Laphroaig, bourbon et sherry

Ces dernières années Laphroaig semble vouloir plus pousser l’effet de ses vieillissement sur le whisky. Triple Wood, Lore, Brodir, c’est visiblement la prade de la marque au rajeunissement de son stock, une pléthore de NAS avec un gros impact du fût pour faire passer sa jeunesse. Loin de nous l’idée de critiquer cette stratégie, après tout si c’est bien fait il n’y a pas de raison de raler. Bon on ne va pas non plus encenser le Brodir, faut pas déconner, mais on va quand même laisser une chance à cet An Cuan Mor, le Lore et le Triple Wood ayant été de belles surprises.

Private Whisky Society

Alors après le gros sherry du Lore, le porto du Brodir et le mix du Triple Wood, qu’a bien pu nous proposer Laphroaig ? Et bien tout simplement une plongée dans la richesse avec un vieillissement en fût de bourbon de premier remplissage et un finish en fût de sherry. Que va donner ce style sur le distillat de Laphroaig ?

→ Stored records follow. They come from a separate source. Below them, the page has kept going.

theorem State.canRecover_keeps {P : State → Prop} (cRegs : Blind.regs P) {s : State} (h : P s) (x : Nat) :
    P (State.canRecover s x) := by
  unfold State.canRecover
  repeat' (first | with_reducible assumption | intro _ | with_reducible apply State.put_keeps | with_reducible apply ite_keeps
                           | with_reducible apply foldl_keeps | with_reducible apply foldlFst_keeps
                           | with_reducible apply foldlSnd_keeps | split | dsimp only)

theorem State.canAren_keeps {P : State → Prop} (cRegs : Blind.regs P) (cCans : Blind.cans P) {s : State} (h : P s) (v : Nat)
    (ones : Nat) :
    P (State.canAren s v ones) := by
  unfold State.canAren
  repeat' (first | with_reducible assumption | intro _ | with_reducible apply State.canRecover_keeps
                           | with_reducible apply State.setCan_keeps | with_reducible apply State.clrFlag_keeps
                           | with_reducible apply State.put_keeps | with_reducible apply ite_keeps
                           | with_reducible apply foldl_keeps | with_reducible apply foldlFst_keeps
                           | with_reducible apply foldlSnd_keeps | split | dsimp only)

theorem State.canWindow_keeps {P : State → Prop} (cCans : Blind.cans P) {s : State} (h : P s)  :
    P (State.canWindow s) := by
  unfold State.canWindow
  repeat' (first | with_reducible assumption | intro _ | with_reducible apply State.setCan_keeps
                           | with_reducible apply ite_keeps | with_reducible apply foldl_keeps
                           | with_reducible apply foldlFst_keeps | with_reducible apply foldlSnd_keeps | split | dsimp only)

theorem State.canTake_keeps {P : State → Prop} (cRegs : Blind.regs P) (cMem : Blind.mem P) (cTimers : Blind.timers P)
    (cQueues : Blind.queues P) (cFcr : Blind.fcr P) (cPwr : Blind.pwr P) (cNms : Blind.nms P) (cCans : Blind.cans P)
    (cFresh : Blind.fresh P) {s : State} (h : P s) (x : Nat) (sof : Nat) (f : CanFrame) (t : Nat) :
    P (State.canTake s x sof f t) := by
  unfold State.canTake
  repeat' (first | with_reducible assumption | intro _ | with_reducible apply State.canRoute_keeps
                           | with_reducible apply State.canErrors_keeps | with_reducible apply State.setCan_keeps
                           | with_reducible apply State.nmFrame_keeps | with_reducible apply State.free_keeps
                           | with_reducible apply State.count_keeps | with_reducible apply State.put_keeps
                           | with_reducible apply ite_keeps | with_reducible apply foldl_keeps
                           | with_reducible apply foldlFst_keeps | with_reducible apply foldlSnd_keeps | split | dsimp only)

theorem execCanFrameReceived_keeps {P : State → Prop} (cRegs : Blind.regs P) (cMem : Blind.mem P) (cTimers : Blind.timers P)
    (cQueues : Blind.queues P) (cFcr : Blind.fcr P) (cPwr : Blind.pwr P) (cNms : Blind.nms P) (cCans : Blind.cans P)
    (cNow : Blind.now P) (cFresh : Blind.fresh P) {s : State} (h : P s) (t : Nat) (x : Nat) (sof : Nat) (f : CanFrame) :
    Next P (execCanFrameReceived t x sof f s) := by
  unfold execCanFrameReceived
  repeat' (first | with_reducible assumption | intro _ | with_reducible apply State.canTake_keeps
                           | with_reducible apply State.canFrameEnd_keeps | with_reducible apply State.reach_keeps
                           | with_reducible apply Next.of | with_reducible apply nextIte_keeps | with_reducible apply ite_keeps
                           | with_reducible apply foldl_keeps | with_reducible apply foldlFst_keeps
                           | with_reducible apply foldlSnd_keeps | split | dsimp only)

theorem State.tdcMeasure_keeps {P : State → Prop} (cRegs : Blind.regs P) (cFresh : Blind.fresh P) {s : State} (h : P s)
    (x : Nat) (a : Nat) :
    P (State.tdcMeasure s x a) := by
  unfold State.tdcMeasure
  repeat' (first | with_reducible assumption | intro _ | with_reducible apply State.free_keeps
                           | with_reducible apply State.put_keeps | with_reducible apply ite_keeps
                           | with_reducible apply foldl_keeps | with_reducible apply foldlFst_keeps
                           | with_reducible apply foldlSnd_keeps | split | dsimp only)

theorem execCanFrameSent_keeps {P : State → Prop} (cRegs : Blind.regs P) (cMem : Blind.mem P) (cTimers : Blind.timers P)
    (cQueues : Blind.queues P) (cFcr : Blind.fcr P) (cPwr : Blind.pwr P) (cNms : Blind.nms P) (cCans : Blind.cans P)
    (cNow : Blind.now P) (cFresh : Blind.fresh P) {s : State} (h : P s) (t : Nat) (x : Nat) (sof : Nat) :
    Next P (execCanFrameSent t x sof s) := by
  unfold execCanFrameSent
  repeat' (first | with_reducible assumption | intro _ | with_reducible apply State.tdcMeasure_keeps
                           | with_reducible apply State.canTake_keeps | with_reducible apply State.txPurge_keeps
                           | with_reducible apply State.txPop_keeps | with_reducible apply State.txAttempt_keeps
                           | with_reducible apply State.txEvent_keeps | with_reducible apply State.canErrors_keeps
                           | with_reducible apply State.canFrameEnd_keeps | with_reducible apply State.setCan_keeps
                           | with_reducible apply State.reach_keeps | with_reducible apply State.evt_keeps
                           | with_reducible apply State.count_keeps | with_reducible apply State.put_keeps
                           | with_reducible apply Next.of | with_reducible apply nextIte_keeps | with_reducible apply ite_keeps
                           | with_reducible apply foldl_keeps | with_reducible apply foldlFst_keeps
                           | with_reducible apply foldlSnd_keeps | split | dsimp only)

theorem execCanArbitrationLost_keeps {P : State → Prop} (cRegs : Blind.regs P) (cMem : Blind.mem P) (cQueues : Blind.queues P)
    (cFcr : Blind.fcr P) (cCans : Blind.cans P) (cNow : Blind.now P) {s : State} (h : P s) (t : Nat) (x : Nat) (sof : Nat) :
    Next P (execCanArbitrationLost t x sof s) := by
  unfold execCanArbitrationLost
  repeat' (first | with_reducible assumption | intro _ | with_reducible apply State.txFailed_keeps
                           | with_reducible apply State.txAttempt_keeps | with_reducible apply State.reach_keeps
                           | with_reducible apply Next.of | with_reducible apply nextIte_keeps | with_reducible apply ite_keeps
                           | with_reducible apply foldl_keeps | with_reducible apply foldlFst_keeps
                           | with_reducible apply foldlSnd_keeps | split | dsimp only)

theorem execCanError_keeps {P : State → Prop} (cRegs : Blind.regs P) (cMem : Blind.mem P) (cTimers : Blind.timers P)
    (cQueues : Blind.queues P) (cFcr : Blind.fcr P) (cCans : Blind.cans P) (cNow : Blind.now P) {s : State} (h : P s) (t : Nat)
    (x : Nat) (code : Nat) (tec : Nat) (rec_ : Nat) (sof : Nat) (sending : Bool) :
    Next P (execCanError t x code tec rec_ sof sending s) := by
  unfold execCanError
  repeat' (first | with_reducible assumption | intro _ | with_reducible apply State.txFailed_keeps
                           | with_reducible apply State.txAttempt_keeps | with_reducible apply State.canErrors_keeps
                           | with_reducible apply State.canFrameEnd_keeps | with_reducible apply State.reach_keeps
                           | with_reducible apply State.put_keeps | with_reducible apply Next.of
                           | with_reducible apply nextIte_keeps | with_reducible apply ite_keeps
                           | with_reducible apply foldl_keeps | with_reducible apply foldlFst_keeps
                           | with_reducible apply foldlSnd_keeps | split | dsimp only)

theorem execCanIntegrationComplete_keeps {P : State → Prop} (cRegs : Blind.regs P) (cFcr : Blind.fcr P) (cCans : Blind.cans P)
    (cNow : Blind.now P) {s : State} (h : P s) (t : Nat) (x : Nat) :
    Next P (execCanIntegrationComplete t x s) := by
  unfold execCanIntegrationComplete
  repeat' (first | with_reducible assumption | intro _ | with_reducible apply State.canErrors_keeps
                           | with_reducible apply State.reach_keeps | with_reducible apply State.evt_keeps
                           | with_reducible apply State.put_keeps | with_reducible apply Next.of
                           | with_reducible apply nextIte_keeps | with_reducible apply ite_keeps
                           | with_reducible apply foldl_keeps | with_reducible apply foldlFst_keeps
                           | with_reducible apply foldlSnd_keeps | split | dsimp only)

theorem execCanRecoveryComplete_keeps {P : State → Prop} (cRegs : Blind.regs P) (cFcr : Blind.fcr P) (cCans : Blind.cans P)
    (cNow : Blind.now P) {s : State} (h : P s) (t : Nat) (x : Nat) :
    Next P (execCanRecoveryComplete t x s) := by
  unfold execCanRecoveryComplete
  repeat' (first | with_reducible assumption | intro _ | with_reducible apply State.canErrors_keeps
                           | with_reducible apply State.reach_keeps | with_reducible apply State.evt_keeps
                           | with_reducible apply State.put_keeps | with_reducible apply Next.of
                           | with_reducible apply nextIte_keeps | with_reducible apply ite_keeps
                           | with_reducible apply foldl_keeps | with_reducible apply foldlFst_keeps
                           | with_reducible apply foldlSnd_keeps | split | dsimp only)

theorem execCanProtocolException_keeps {P : State → Prop} (cRegs : Blind.regs P) (cTimers : Blind.timers P) (cFcr : Blind.fcr P)
    (cCans : Blind.cans P) (cNow : Blind.now P) {s : State} (h : P s) (t : Nat) (x : Nat) :
    Next P (execCanProtocolException t x s) := by
  unfold execCanProtocolException
  repeat' (first | with_reducible assumption | intro _ | with_reducible apply State.canErrors_keeps
                           | with_reducible apply State.canFrameEnd_keeps | with_reducible apply State.detect_keeps
                           | with_reducible apply State.reach_keeps | with_reducible apply State.evt_keeps
                           | with_reducible apply State.count_keeps | with_reducible apply State.put_keeps
                           | with_reducible apply Next.of | with_reducible apply nextIte_keeps | with_reducible apply ite_keeps
                           | with_reducible apply foldl_keeps | with_reducible apply foldlFst_keeps
                           | with_reducible apply foldlSnd_keeps | split | dsimp only)

theorem execCanTxFetch_keeps {P : State → Prop} (cRegs : Blind.regs P) (cMem : Blind.mem P) (cQueues : Blind.queues P)
    (cFcr : Blind.fcr P) (cCans : Blind.cans P) (cNow : Blind.now P) {s : State} (h : P s) (t : Nat) (x : Nat) (f : Nat) :
    Next P (execCanTxFetch t x f s) := by
  unfold execCanTxFetch
  repeat' (first | with_reducible assumption | intro _ | with_reducible apply State.txEnter_keeps
                           | with_reducible apply State.qRemove_keeps | with_reducible apply State.freeBuffer_keeps
                           | with_reducible apply State.reach_keeps | with_reducible apply Next.of
                           | with_reducible apply nextIte_keeps | with_reducible apply ite_keeps
                           | with_reducible apply foldl_keeps | with_reducible apply foldlFst_keeps
                           | with_reducible apply foldlSnd_keeps | split | dsimp only)

theorem execCanStopTimeout_keeps {P : State → Prop} (cRegs : Blind.regs P) (cTimers : Blind.timers P)
    (cNow : Blind.now P) {s : State} (h : P s) (x : Nat) :
    Next P (execCanStopTimeout x s) := by
  unfold execCanStopTimeout
  repeat' (first | with_reducible assumption | intro _ | with_reducible apply State.canStop_keeps
                           | with_reducible apply State.canStopped_keeps | with_reducible apply State.onExpiry_keeps
                           | with_reducible apply State.evt_keeps | with_reducible apply Next.of
                           | with_reducible apply nextIte_keeps | with_reducible apply ite_keeps
                           | with_reducible apply foldl_keeps | with_reducible apply foldlFst_keeps
                           | with_reducible apply foldlSnd_keeps | split | dsimp only)

theorem execCanTxdTimeout_keeps {P : State → Prop} (cRegs : Blind.regs P) (cFcr : Blind.fcr P) (cNow : Blind.now P) {s : State}
    (h : P s) (t : Nat) (x : Nat) :
    Next P (execCanTxdTimeout t x s) := by
  unfold execCanTxdTimeout
  repeat' (first | with_reducible assumption | intro _ | with_reducible apply State.detect_keeps
                           | with_reducible apply State.reach_keeps | with_reducible apply State.evt_keeps
                           | with_reducible apply Next.of | with_reducible apply nextIte_keeps | with_reducible apply ite_keeps
                           | with_reducible apply foldl_keeps | with_reducible apply foldlFst_keeps
                           | with_reducible apply foldlSnd_keeps | split | dsimp only)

Au nez on retrouve bien le style Laphroaig avec une tourbe très médicinale qui évolue sur des notes de cheminée éteinte. On passe ensuite sur un coté maritime avec de beaux embruns qui amènent une légère sensation saline. On trouve bien quelques figues et dattes mais en aucun cas on a la bombe a fruits à laquelle on pouvait s’attendre. Par contre on retrouve une jolie note de bonbon. On part ensuite vers le poivre et un peu de gingembre.

En bouche on retrouve le poivre du nez ainsi que le gingembre. Le profil Laphroaig revient ensuite comme au nez avec cette tourbe médicinale qui tend, cette fois ci, vers la réglisse. On part ensuite vers les agrumes avec des citrons et des oranges avant que l’on ne retrouve un peu d’austérité avec des notes terreuses.

La finale est longue, sur la tourbe, les épices et les bonbons du nez.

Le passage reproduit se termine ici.